BRIEF: Below are entries; output exactly the lines from the one with "exist (R92). -/" to the one with "def execMul (d", both included, and nothing else.

PROVIDED INFORMATION below:

-- ==== Sys2Proof/Machine/Scalar.lean ====
section
/-! DEFINITION. Scalar integer, compare, predicate and constant instructions (06_scalar_control.md R90 to R97, R108). -/

namespace Sys2Proof.Machine

/-- NOP changes nothing; the bundle advances the program counter (R108). -/
def execNop (s : State) : Out := .next s

/-! ### Register forms, latency 1 (R91) -/

def execAdd (d : Dst) (a b : Src) (s : State) : Out := s.scalar 1 d (s.gS a + s.gS b)
def execSub (d : Dst) (a b : Src) (s : State) : Out := s.scalar 1 d (s.gS a - s.gS b)
def execAnd (d : Dst) (a b : Src) (s : State) : Out := s.scalar 1 d (s.gS a &&& s.gS b)
def execOr (d : Dst) (a b : Src) (s : State) : Out := s.scalar 1 d (s.gS a ||| s.gS b)
def execXor (d : Dst) (a b : Src) (s : State) : Out := s.scalar 1 d (s.gS a ^^^ s.gS b)
def execAndn (d : Dst) (a b : Src) (s : State) : Out := s.scalar 1 d (s.gS a &&& ~~~(s.gS b))

/-- A shift count is B[5:0]; B[63:6] is ignored (R91). -/
def shiftCount (b : Word) : Nat := b.toNat % 64

def execShl (d : Dst) (a b : Src) (s : State) : Out := s.scalar 1 d (s.gS a <<< shiftCount (s.gS b))
def execShr (d : Dst) (a b : Src) (s : State) : Out := s.scalar 1 d (s.gS a >>> shiftCount (s.gS b))
def execSra (d : Dst) (a b : Src) (s : State) : Out := s.scalar 1 d ((s.gS a).sshiftRight (shiftCount (s.gS b)))
def execRol (d : Dst) (a b : Src) (s : State) : Out := s.scalar 1 d ((s.gS a).rotateLeft (shiftCount (s.gS b)))
def execMinI64 (d : Dst) (a b : Src) (s : State) : Out :=
  s.scalar 1 d (if (s.gS b).slt (s.gS a) then s.gS b else s.gS a)
def execMinN64 (d : Dst) (a b : Src) (s : State) : Out :=
  s.scalar 1 d (if (s.gS b).ult (s.gS a) then s.gS b else s.gS a)
def execMaxI64 (d : Dst) (a b : Src) (s : State) : Out :=
  s.scalar 1 d (if (s.gS a).slt (s.gS b) then s.gS b else s.gS a)
def execMaxN64 (d : Dst) (a b : Src) (s : State) : Out :=
  s.scalar 1 d (if (s.gS a).ult (s.gS b) then s.gS b else s.gS a)

/-- Number of leading zero bits; 64 for 0 (R91). -/
def clzWord (x : Word) : Nat := if x = 0#64 then 64 else 63 - x.toNat.log2

/-- Number of trailing zero bits; 64 for 0 (R91): the lowest one bit is x AND −x. -/
def ctzWord (x : Word) : Nat := if x = 0#64 then 64 else (x &&& (0#64 - x)).toNat.log2

/-- Number of one bits (R91, R124). -/
def ones : Nat → Nat → Nat
  | 0, _ => 0
  | n + 1, x => x % 2 + ones n (x / 2)

def execClz (d : Dst) (a : Src) (s : State) : Out := s.scalar 1 d (.ofNat 64 (clzWord (s.gS a)))
def execCtz (d : Dst) (a : Src) (s : State) : Out := s.scalar 1 d (.ofNat 64 (ctzWord (s.gS a)))
def execPopc (d : Dst) (a : Src) (s : State) : Out := s.scalar 1 d (.ofNat 64 (ones 64 (s.gS a).toNat))
def execMov (d : Dst) (a : Src) (s : State) : Out := s.scalar 1 d (s.gS a)
def execSel (d : Dst) (a b : Src) (p : Small) (s : State) : Out := s.scalar 1 d (if s.gP p then s.gS a else s.gS b)

/-- Position and mask of a field word: a length above 64 acts as 64 (R92). -/
def fieldPos (b : Word) : Nat := b.toNat % 64
def fieldMask (b : Word) : Nat := 2 ^ min (bits b.toNat 6 7) 64 - 1

def execBext (d : Dst) (a b : Src) (s : State) : Out :=
  s.scalar 1 d (.ofNat 64 (((s.gS a).toNat >>> fieldPos (s.gS b)) &&& fieldMask (s.gS b)))

/-- Bits of the field above bit 63 do not exist (R92). -/
def execBins (d : Dst) (a b c : Src) (s : State) : Out :=
  let m : Word := .ofNat 64 (fieldMask (s.gS b) <<< fieldPos (s.gS b))
  s.scalar 1 d ((s.gS a &&& ~~~m) ||| ((s.gS c <<< fieldPos (s.gS b)) &&& m))

def execSextI8 (d : Dst) (a : Src) (s : State) : Out := s.scalar 1 d (((s.gS a).setWidth 8).signExtend 64)
def execSextI16 (d : Dst) (a : Src) (s : State) : Out := s.scalar 1 d (((s.gS a).setWidth 16).signExtend 64)
def execSextI32 (d : Dst) (a : Src) (s : State) : Out := s.scalar 1 d (((s.gS a).setWidth 32).signExtend 64)
def execLea (d : Dst) (a b : Src) (n : BitVec 2) (s : State) : Out := s.scalar 1 d (s.gS a + (s.gS b <<< n.toNat))

/-- WRAP subtracts once (R91). -/
def execWrap (d : Dst) (a b : Src) (s : State) : Out :=
  s.scalar 1 d (if s.gS b ≠ 0#64 ∧ (s.gS b).ule (s.gS a) then s.gS a - s.gS b else s.gS a)

/-! ### Multiply and divide (R94) -/

def execMul (d : Dst) (a b : Src) (s : State) : Out := s.scalar 3 d (s.gS a * s.gS b)
def execMulhI64 (d : Dst) (a b : Src) (s : State) : Out :=
  s.scalar 3 d (.ofInt 64 ((s.gS a).toInt * (s.gS b).toInt / (2 ^ 64 : Nat)))
def execMulhN64 (d : Dst) (a b : Src) (s : State) : Out :=
  s.scalar 3 d (.ofNat 64 ((s.gS a).toNat * (s.gS b).toNat / 2 ^ 64))

/-- A divide posts its result at issue + 20; a zero divisor gives all ones and sets `FLAGS.DIVZ` then, without a trap (R94). -/
def State.divide (s : State) (d : Dst) (b : Word) (v : Word) : Out :=
  if b = 0#64 then .next ((s.post 20 (.scalar d (BitVec.allOnes 64))).post 20 (.flags flDivz)) else s.scalar 20 d v

def execDivI64 (d : Dst) (a b : Src) (s : State) : Out :=
  s.divide d (s.gS b) (.ofInt 64 ((s.gS a).toInt.tdiv (s.gS b).toInt))
def execDivN64 (d : Dst) (a b : Src) (s : State) : Out := s.divide d (s.gS b) (s.gS a / s.gS b)
def execRemI64 (d : Dst) (a b : Src) (s : State) : Out :=
  s.divide d (s.gS b) (.ofInt 64 ((s.gS a).toInt.tmod (s.gS b).toInt))
def execRemN64 (d : Dst) (a b : Src) (s : State) : Out := s.divide d (s.gS b) (s.gS a % s.gS b)

/-! ### Compares and predicates (R95, R96) -/

/-- The ten conditions (R53, R95). -/
def Cond.holds (c : Cond) (a b : Word) : Bool :=
  match c with
  | .eq => a == b
  | .ne => a != b
  | .ltI => a.slt b
  | .leI => a.sle b
  | .gtI => b.slt a
  | .geI => b.sle a
  | .ltN => a.ult b
  | .leN => a.ule b
  | .gtN => b.ult a
  | .geN => b.ule a

def execCmp (p : Small) (cc : Cond) (a b : Src) (s : State) : Out :=
  .next (s.post 1 (.pred p (Cond.holds cc (s.gS a) (s.gS b))))
def execCmpImm (p : Small) (cc : Cond) (a : Src) (imm : BitVec 15) (s : State) : Out :=
  .next (s.post 1 (.pred p (Cond.holds cc (s.gS a) (imm.signExtend 64))))
def execPand (pd pa pb : Small) (s : State) : Out := .next (s.post 1 (.pred pd (s.gP pa && s.gP pb)))
def execPor (pd pa pb : Small) (s : State) : Out := .next (s.post 1 (.pred pd (s.gP pa || s.gP pb)))
def execPnot (pd pa : Small) (s : State) : Out := .next (s.post 1 (.pred pd (!s.gP pa)))

/-! ### Immediate forms (R93) -/

def execAddImm (d : Dst) (a : Src) (imm : BitVec 17) (s : State) : Out := s.scalar 1 d (s.gS a + imm.signExtend 64)
def execAndImm (d : Dst) (a : Src) (imm : BitVec 17) (s : State) : Out := s.scalar 1 d (s.gS a &&& imm.signExtend 64)
def execOrImm (d : Dst) (a : Src) (imm : BitVec 17) (s : State) : Out := s.scalar 1 d (s.gS a ||| imm.signExtend 64)
def execXorImm (d : Dst) (a : Src) (imm : BitVec 17) (s : State) : Out := s.scalar 1 d (s.gS a ^^^ imm.signExtend 64)
def execShlImm (d : Dst) (a : Src) (n : BitVec 6) (s : State) : Out := s.scalar 1 d (s.gS a <<< n.toNat)
def execShrImm (d : Dst) (a : Src) (n : BitVec 6) (s : State) : Out := s.scalar 1 d (s.gS a >>> n.toNat)
def execSraImm (d : Dst) (a : Src) (n : BitVec 6) (s : State) : Out := s.scalar 1 d ((s.gS a).sshiftRight n.toNat)
def execRolImm (d : Dst) (a : Src) (n : BitVec 6) (s : State) : Out := s.scalar 1 d ((s.gS a).rotateLeft n.toNat)
def execMulImm (d : Dst) (a : Src) (imm : BitVec 17) (s : State) : Out := s.scalar 3 d (s.gS a * imm.signExtend 64)

/-! ### Constants (R97) -/

def execLi (d : Dst) (imm : BitVec 22) (s : State) : Out := s.scalar 1 d (imm.signExtend 64)

/-- LIH reads and writes its named register (R97). -/
def execLih (d : RegNo) (imm : BitVec 22) (s : State) : Out :=
  s.scalar 1 (.reg d) ((s.gS (.reg d) <<< 22) ||| imm.setWidth 64)

end Sys2Proof.Machine
end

End of PROVIDED INFORMATION.

TASK OUTPUT:
/-- Bits of the field above bit 63 do not exist (R92). -/
def execBins (d : Dst) (a b c : Src) (s : State) : Out :=
  let m : Word := .ofNat 64 (fieldMask (s.gS b) <<< fieldPos (s.gS b))
  s.scalar 1 d ((s.gS a &&& ~~~m) ||| ((s.gS c <<< fieldPos (s.gS b)) &&& m))

def execSextI8 (d : Dst) (a : Src) (s : State) : Out := s.scalar 1 d (((s.gS a).setWidth 8).signExtend 64)
def execSextI16 (d : Dst) (a : Src) (s : State) : Out := s.scalar 1 d (((s.gS a).setWidth 16).signExtend 64)
def execSextI32 (d : Dst) (a : Src) (s : State) : Out := s.scalar 1 d (((s.gS a).setWidth 32).signExtend 64)
def execLea (d : Dst) (a b : Src) (n : BitVec 2) (s : State) : Out := s.scalar 1 d (s.gS a + (s.gS b <<< n.toNat))

/-- WRAP subtracts once (R91). -/
def execWrap (d : Dst) (a b : Src) (s : State) : Out :=
  s.scalar 1 d (if s.gS b ≠ 0#64 ∧ (s.gS b).ule (s.gS a) then s.gS a - s.gS b else s.gS a)

/-! ### Multiply and divide (R94) -/

def execMul (d : Dst) (a b : Src) (s : State) : Out := s.scalar 3 d (s.gS a * s.gS b)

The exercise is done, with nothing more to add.